4.3.2.9 Descriptor/Potency File
If you wish to simultaneously import a separate descriptor/potency file, check the Descriptors/Potencies from file below box, and fill in the file name or click on Choose to select the file. Also, be sure to select whether the descriptor/potency file is space- or comma-delimited.
See 4.3.2.4 for the format of this file.
NOTE: The compound identifiers are assumed to correspond to the compound name field you want to use in the SD file. (See 4.3.2.10.)
NOTE: Very early releases of ChemTree required that there be a one-to-one in the same order mapping between rows of the descriptor/potency file and compound structure. This is no longer the case.

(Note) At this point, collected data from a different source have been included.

-- ==== Sys2Proof/Laws/KeepStartup.lean ====
section
/-! SUPPORT. The operations of Startup.lean keep what the operations on registers and memory keep. -/

namespace Sys2Proof.Machine

set_option linter.all false
set_option linter.unusedTactic false
set_option linter.unreachableTactic false

variable {K : Grp → Bool} {P : State → Prop}

theorem State.keepRegs_keeps (s : State) (p : Nat → Bool) (hs : Holds K P s) (hk_regs : K .regs = false) :
    Holds K P (State.keepRegs s p) := by
  exact Holds.dropRegs hs hk_regs _

theorem State.mapPorts_keeps (s : State) (f : Fin 4 → HostPort) (hs : Holds K P s) (hk_ports : K .ports = false) :
    Holds K P (State.mapPorts s f) := by
  unfold State.mapPorts
  try dsimp only
  with_reducible repeat' first
    | intro _ | assumption | simp only [Holds.upd, hk_ports, Bool.false_eq_true, false_implies, implies_true] | dsimp only

theorem State.coldState_keeps (s : State) (hs : Holds K P s) (hk_accesses : K .accesses = false)
    (hk_bridge : K .bridge = false) (hk_control : K .control = false) (hk_counters : K .counters = false)
    (hk_dmem : K .dmem = false) (hk_engines : K .engines = false) (hk_events : K .events = false)
    (hk_faults : K .faults = false) (hk_hag : K .hag = false) (hk_hold : K .hold = false) (hk_image : K .image = false)
    (hk_ims : K .ims = false) (hk_interleave : K .interleave = false) (hk_lanes : K .lanes = false)
    (hk_llus : K .llus = false) (hk_mem : K .mem = false) (hk_members : K .members = false) (hk_noc : K .noc = false)
    (hk_ops : K .ops = false) (hk_polders : K .polders = false) (hk_ports : K .ports = false) (hk_power : K .power = false)
    (hk_queues : K .queues = false) (hk_reads : K .reads = false) (hk_recKey : K .recKey = false) (hk_regs : K .regs = false)
    (hk_rings : K .rings = false) (hk_rma : K .rma = false) (hk_rtb : K .rtb = false) (hk_sluice : K .sluice = false)
    (hk_svc : K .svc = false) (hk_swc : K .swc = false) (hk_time : K .time = false) (hk_tmu : K .tmu = false)
    (hk_triggers : K .triggers = false) (hk_tru : K .tru = false) (hk_windows : K .windows = false) (hk_xlu : K .xlu = false) :
    Holds K P (State.coldState s) := by
  unfold State.coldState
  dsimp only
  with_reducible apply State.mapPorts_keeps
  · with_reducible apply Holds.foldl
    · have hc : Holds K P { s with regs := [], mem := [] } := ⟨hs.closed, hs.closed.cold hk_regs hk_mem s hs.holds⟩
      refine ⟨hs.closed, Closed.back hs.closed hc.holds rfl rfl rfl rfl rfl rfl rfl rfl ?_⟩
      intro g hg
      cases g <;> first
        | rfl
        | exact absurd (hk_accesses.symm.trans hg) (by decide)
        | exact absurd (hk_bridge.symm.trans hg) (by decide)
        | exact absurd (hk_control.symm.trans hg) (by decide)
        | exact absurd (hk_counters.symm.trans hg) (by decide)
        | exact absurd (hk_dmem.symm.trans hg) (by decide)
        | exact absurd (hk_engines.symm.trans hg) (by decide)
        | exact absurd (hk_events.symm.trans hg) (by decide)
        | exact absurd (hk_faults.symm.trans hg) (by decide)
        | exact absurd (hk_hag.symm.trans hg) (by decide)
        | exact absurd (hk_hold.symm.trans hg) (by decide)
        | exact absurd (hk_image.symm.trans hg) (by decide)
        | exact absurd (hk_ims.symm.trans hg) (by decide)
        | exact absurd (hk_interleave.symm.trans hg) (by decide)
        | exact absurd (hk_lanes.symm.trans hg) (by decide)
        | exact absurd (hk_llus.symm.trans hg) (by decide)
        | exact absurd (hk_mem.symm.trans hg) (by decide)
        | exact absurd (hk_members.symm.trans hg) (by decide)
        | exact absurd (hk_noc.symm.trans hg) (by decide)
        | exact absurd (hk_ops.symm.trans hg) (by decide)
        | exact absurd (hk_polders.symm.trans hg) (by decide)
        | exact absurd (hk_ports.symm.trans hg) (by decide)
        | exact absurd (hk_power.symm.trans hg) (by decide)
        | exact absurd (hk_queues.symm.trans hg) (by decide)
        | exact absurd (hk_reads.symm.trans hg) (by decide)
        | exact absurd (hk_recKey.symm.trans hg) (by decide)
        | exact absurd (hk_regs.symm.trans hg) (by decide)
        | exact absurd (hk_rings.symm.trans hg) (by decide)
        | exact absurd (hk_rma.symm.trans hg) (by decide)
        | exact absurd (hk_rtb.symm.trans hg) (by decide)
        | exact absurd (hk_sluice.symm.trans hg) (by decide)
        | exact absurd (hk_svc.symm.trans hg) (by decide)
        | exact absurd (hk_swc.symm.trans hg) (by decide)
        | exact absurd (hk_time.symm.trans hg) (by decide)
        | exact absurd (hk_tmu.symm.trans hg) (by decide)
        | exact absurd (hk_triggers.symm.trans hg) (by decide)
        | exact absurd (hk_tru.symm.trans hg) (by decide)
        | exact absurd (hk_windows.symm.trans hg) (by decide)
        | exact absurd (hk_xlu.symm.trans hg) (by decide)
    · intro t f ht
      exact State.wr_keeps ht hk_regs _ _ _
  · assumption

theorem State.applyRecords_keeps (s : State) (hs : Holds K P s) (hk_bridge : K .bridge = false) (hk_regs : K .regs = false) :
    Holds K P (State.applyRecords s) := by
  unfold State.applyRecords
  try dsimp only
  with_reducible repeat' first
    | intro _ | assumption | apply State.modBridge_keeps | apply State.wr_keeps | apply State.showStore_keeps
    | apply State.showBridge_keeps | apply State.countRetired_keeps | apply Holds.foldl | dsimp only

theorem State.dark_keeps (s : State) (hs : Holds K P s) (hk_noc : K .noc = false) (hk_power : K .power = false)
    (hk_regs : K .regs = false) :
    Holds K P (State.dark s) := by
  unfold State.dark
  try dsimp only
  with_reducible repeat' first
    | intro _ | assumption | apply State.modDom_keeps | apply State.wrs_keeps | apply State.modNoc_keeps | apply Holds.foldl
    | dsimp only

theorem State.lightDomains_keeps (s : State) (hs : Holds K P s) (hk_accesses : K .accesses = false)
    (hk_dmem : K .dmem = false) (hk_engines : K .engines = false) (hk_hag : K .hag = false) (hk_hold : K .hold = false)
    (hk_mem : K .mem = false) (hk_noc : K .noc = false) (hk_out : K .out = false) (hk_power : K .power = false)
    (hk_regs : K .regs = false) (hk_tmu : K .tmu = false) (hk_xlu : K .xlu = false) :
    Holds K P (State.lightDomains s) := by
  unfold State.lightDomains
  try dsimp only
  with_reducible repeat' first
    | intro _ | assumption | apply State.lockOff_keeps | apply State.lockOn_keeps | apply Holds.ite | apply Holds.foldl | split
    | dsimp only

theorem State.drawKeys_keeps (s : State) (hs : Holds K P s) (hk_free : K .free = false)
    (hk_interleave : K .interleave = false) (hk_recKey : K .recKey = false) (hk_rtb : K .rtb = false) :
    Holds K P (State.drawKeys s) := by
  unfold State.drawKeys
  try dsimp only
  with_reducible repeat' first
   
    | (intro g x hg; cases g <;> first | exact absurd (hk_recKey.symm.trans hg) (by decide) | (with_unfolding_all exact dieSame_refl _ _) | (simp only [dieSame, and_self]))
    | intro _ | assumption | apply State.draw_keeps | apply State.modRtb_keeps | apply State.modDie_keeps
    | simp only [Holds.upd, hk_interleave, Bool.false_eq_true, false_implies, implies_true] | apply Holds.foldl | dsimp only

theorem State.trainPorts_keeps (s : State) (hs : Holds K P s) (hk_ports : K .ports = false) :
    Holds K P (State.trainPorts s) := by
  unfold State.trainPorts
  try dsimp only
  with_reducible repeat' first
    | intro _ | assumption | apply State.when_keeps | apply State.trainHost_keeps | apply Holds.foldl | dsimp only

theorem State.awaitHost_keeps (s : State) (hs : Holds K P s) (hk_ims : K .ims = false) (hk_regs : K .regs = false) :
    Holds K P (State.awaitHost s) := by
  unfold State.awaitHost
  try dsimp only
  with_reducible repeat' first
    | intro _ | assumption | apply State.wr_keeps | simp only [Holds.upd, hk_ims, Bool.false_eq_true, false_implies, implies_true]
    | dsimp only

theorem State.bootImage_keeps (s : State) (hs : Holds K P s) (hk_accesses : K .accesses = false)
    (hk_bridge : K .bridge = false) (hk_counters : K .counters = false) (hk_dmem : K .dmem = false)
    (hk_engines : K .engines = false) (hk_events : K .events = false) (hk_free : K .free = false) (hk_hag : K .hag = false)
    (hk_hold : K .hold = false) (hk_image : K .image = false) (hk_ims : K .ims = false) (hk_lanes : K .lanes = false)
    (hk_llus : K .llus = false) (hk_mem : K .mem = false) (hk_members : K .members = false) (hk_noc : K .noc = false)
    (hk_ops : K .ops = false) (hk_out : K .out = false) (hk_polders : K .polders = false) (hk_power : K .power = false)
    (hk_queues : K .queues = false) (hk_reads : K .reads = false) (hk_recKey : K .recKey = false) (hk_regs : K .regs = false)
    (hk_rings : K .rings = false) (hk_rma : K .rma = false) (hk_rtb : K .rtb = false) (hk_sluice : K .sluice = false)
    (hk_store : K .store = false) (hk_svc : K .svc = false) (hk_swc : K .swc = false) (hk_time : K .time = false)
    (hk_tmu : K .tmu = false) (hk_triggers : K .triggers = false) (hk_tru : K .tru = false) (hk_windows : K .windows = false)
    (hk_xlu : K .xlu = false) :
    Holds K P (State.bootImage s) := by
  unfold State.bootImage
  try dsimp only
  with_reducible repeat' first
    | intro _ | assumption | apply State.wr_keeps | apply State.repairJournal_keeps | apply State.applyStructure_keeps
    | apply State.alert_keeps | apply State.awaitHost_keeps | apply Holds.ite | split | dsimp only

theorem State.startDies_keeps (s : State) (avs : Bool) (hs : Holds K P s) (hk_accesses : K .accesses = false)
    (hk_bridge : K .bridge = false) (hk_counters : K .counters = false) (hk_dmem : K .dmem = false)
    (hk_engines : K .engines = false) (hk_events : K .events = false) (hk_free : K .free = false) (hk_hag : K .hag = false)
    (hk_hold : K .hold = false) (hk_image : K .image = false) (hk_ims : K .ims = false) (hk_lanes : K .lanes = false)
    (hk_llus : K .llus = false) (hk_mem : K .mem = false) (hk_members : K .members = false) (hk_noc : K .noc = false)
    (hk_ops : K .ops = false) (hk_out : K .out = false) (hk_polders : K .polders = false) (hk_ports : K .ports = false)
    (hk_power : K .power = false) (hk_queues : K .queues = false) (hk_reads : K .reads = false)
    (hk_recKey : K .recKey = false) (hk_regs : K .regs = false) (hk_rings : K .rings = false) (hk_rma : K .rma = false)
    (hk_rtb : K .rtb = false) (hk_sluice : K .sluice = false) (hk_store : K .store = false) (hk_svc : K .svc = false)
    (hk_swc : K .swc = false) (hk_time : K .time = false) (hk_tmu : K .tmu = false) (hk_triggers : K .triggers = false)
    (hk_tru : K .tru = false) (hk_windows : K .windows = false) (hk_xlu : K .xlu = false) :
    Holds K P (State.startDies s avs) := by
  unfold State.startDies
  try dsimp only
  with_reducible repeat' first
    | intro _ | assumption | apply State.wr_keeps | apply State.bootImage_keeps | apply State.trainPorts_keeps
    | apply State.lightDomains_keeps | apply Holds.ite | split | dsimp only

theorem State.fromStore_keeps (s : State) (avs : Bool) (hs : Holds K P s) (hk_accesses : K .accesses = false)
    (hk_bridge : K .bridge = false) (hk_counters : K .counters = false) (hk_dmem : K .dmem = false)
    (hk_engines : K .engines = false) (hk_events : K .events = false) (hk_free : K .free = false) (hk_hag : K .hag = false)
    (hk_hold : K .hold = false) (hk_image : K .image = false) (hk_ims : K .ims = false) (hk_lanes : K .lanes = false)
    (hk_llus : K .llus = false) (hk_mem : K .mem = false) (hk_members : K .members = false) (hk_noc : K .noc = false)
    (hk_ops : K .ops = false) (hk_out : K .out = false) (hk_polders : K .polders = false) (hk_ports : K .ports = false)
    (hk_power : K .power = false) (hk_queues : K .queues = false) (hk_reads : K .reads = false)
    (hk_recKey : K .recKey = false) (hk_regs : K .regs = false) (hk_rings : K .rings = false) (hk_rma : K .rma = false)
    (hk_rtb : K .rtb = false) (hk_sluice : K .sluice = false) (hk_store : K .store = false) (hk_svc : K .svc = false)
    (hk_swc : K .swc = false) (hk_time : K .time = false) (hk_tmu : K .tmu = false) (hk_triggers : K .triggers = false)
    (hk_tru : K .tru = false) (hk_windows : K .windows = false) (hk_xlu : K .xlu = false) :
    Holds K P (State.fromStore s avs) := by
  unfold State.fromStore
  try dsimp only
  with_reducible repeat' first
    | intro _ | assumption | apply State.dark_keeps | apply State.applyRecords_keeps | apply State.startDies_keeps
    | apply State.wr_keeps | apply Holds.ite | split | dsimp only

theorem State.powerLost_keeps (s : State) (hs : Holds K P s) (hk_accesses : K .accesses = false)
    (hk_bridge : K .bridge = false) (hk_control : K .control = false) (hk_counters : K .counters = false)
    (hk_dmem : K .dmem = false) (hk_engines : K .engines = false) (hk_events : K .events = false)
    (hk_faults : K .faults = false) (hk_hag : K .hag = false) (hk_hold : K .hold = false) (hk_image : K .image = false)
    (hk_ims : K .ims = false) (hk_interleave : K .interleave = false) (hk_lanes : K .lanes = false)
    (hk_llus : K .llus = false) (hk_mem : K .mem = false) (hk_members : K .members = false) (hk_noc : K .noc = false)
    (hk_ops : K .ops = false) (hk_polders : K .polders = false) (hk_ports : K .ports = false) (hk_power : K .power = false)
    (hk_queues : K .queues = false) (hk_reads : K .reads = false) (hk_recKey : K .recKey = false) (hk_regs : K .regs = false)
    (hk_rings : K .rings = false) (hk_rma : K .rma = false) (hk_rtb : K .rtb = false) (hk_sluice : K .sluice = false)
    (hk_svc : K .svc = false) (hk_swc : K .swc = false) (hk_time : K .time = false) (hk_tmu : K .tmu = false)
    (hk_triggers : K .triggers = false) (hk_tru : K .tru = false) (hk_windows : K .windows = false) (hk_xlu : K .xlu = false) :
    Holds K P (State.powerLost s) := by
  unfold State.powerLost
  try dsimp only
  with_reducible repeat' first
    | intro _ | assumption | apply State.coldState_keeps | dsimp only

theorem State.powerUp_keeps (s : State) (avs : Bool) (hs : Holds K P s) (hk_accesses : K .accesses = false)
    (hk_bridge : K .bridge = false) (hk_control : K .control = false) (hk_counters : K .counters = false)
    (hk_dmem : K .dmem = false) (hk_engines : K .engines = false) (hk_events : K .events = false)
    (hk_faults : K .faults = false) (hk_free : K .free = false) (hk_hag : K .hag = false) (hk_hold : K .hold = false)
    (hk_image : K .image = false) (hk_ims : K .ims = false) (hk_interleave : K .interleave = false)
    (hk_lanes : K .lanes = false) (hk_llus : K .llus = false) (hk_mem : K .mem = false) (hk_members : K .members = false)
    (hk_noc : K .noc = false) (hk_ops : K .ops = false) (hk_out : K .out = false) (hk_polders : K .polders = false)
    (hk_ports : K .ports = false) (hk_power : K .power = false) (hk_queues : K .queues = false) (hk_reads : K .reads = false)
    (hk_recKey : K .recKey = false) (hk_regs : K .regs = false) (hk_rings : K .rings = false) (hk_rma : K .rma = false)
    (hk_rtb : K .rtb = false) (hk_sluice : K .sluice = false) (hk_store : K .store = false) (hk_svc : K .svc = false)
    (hk_swc : K .swc = false) (hk_time : K .time = false) (hk_tmu : K .tmu = false) (hk_triggers : K .triggers = false)
    (hk_tru : K .tru = false) (hk_windows : K .windows = false) (hk_xlu : K .xlu = false) :
    Holds K P (State.powerUp s avs) := by
  unfold State.powerUp
  try dsimp only
  with_reducible repeat' first
    | intro _ | assumption | apply State.coldState_keeps | apply State.fromStore_keeps | apply State.drawKeys_keeps
    | simp only [Holds.upd, hk_svc, Bool.false_eq_true, false_implies, implies_true] | dsimp only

The compounds can now be put in any order, and ChemTree will match them up. If some compound names don’t match up with entries in the descriptor/potency file, a warning will be displayed afterward telling how many compounds couldn’t be imported.
4.3.2.10 Additional Dialog(s)
After you click the OK button to start the importation, an additional dialog appears so you may select the correct compound name field within the SD file. The dialog gives possible fields to be selected, plus a sample value for each field derived from the first (valid) compound in the SD file. (See Fig. 4.6)
|
The Header Name field is selected by default. If you are also importing a descriptor/potency file, remember to match the name field in that file when you select this field.
After you select the Header Name field, importation will start. After an initial file SD file scan, and if you have any SD fields not needed for the compound name, you will additionally be asked to select, from a very similar-looking window, the descriptor fields you wish to import directly from the SD file.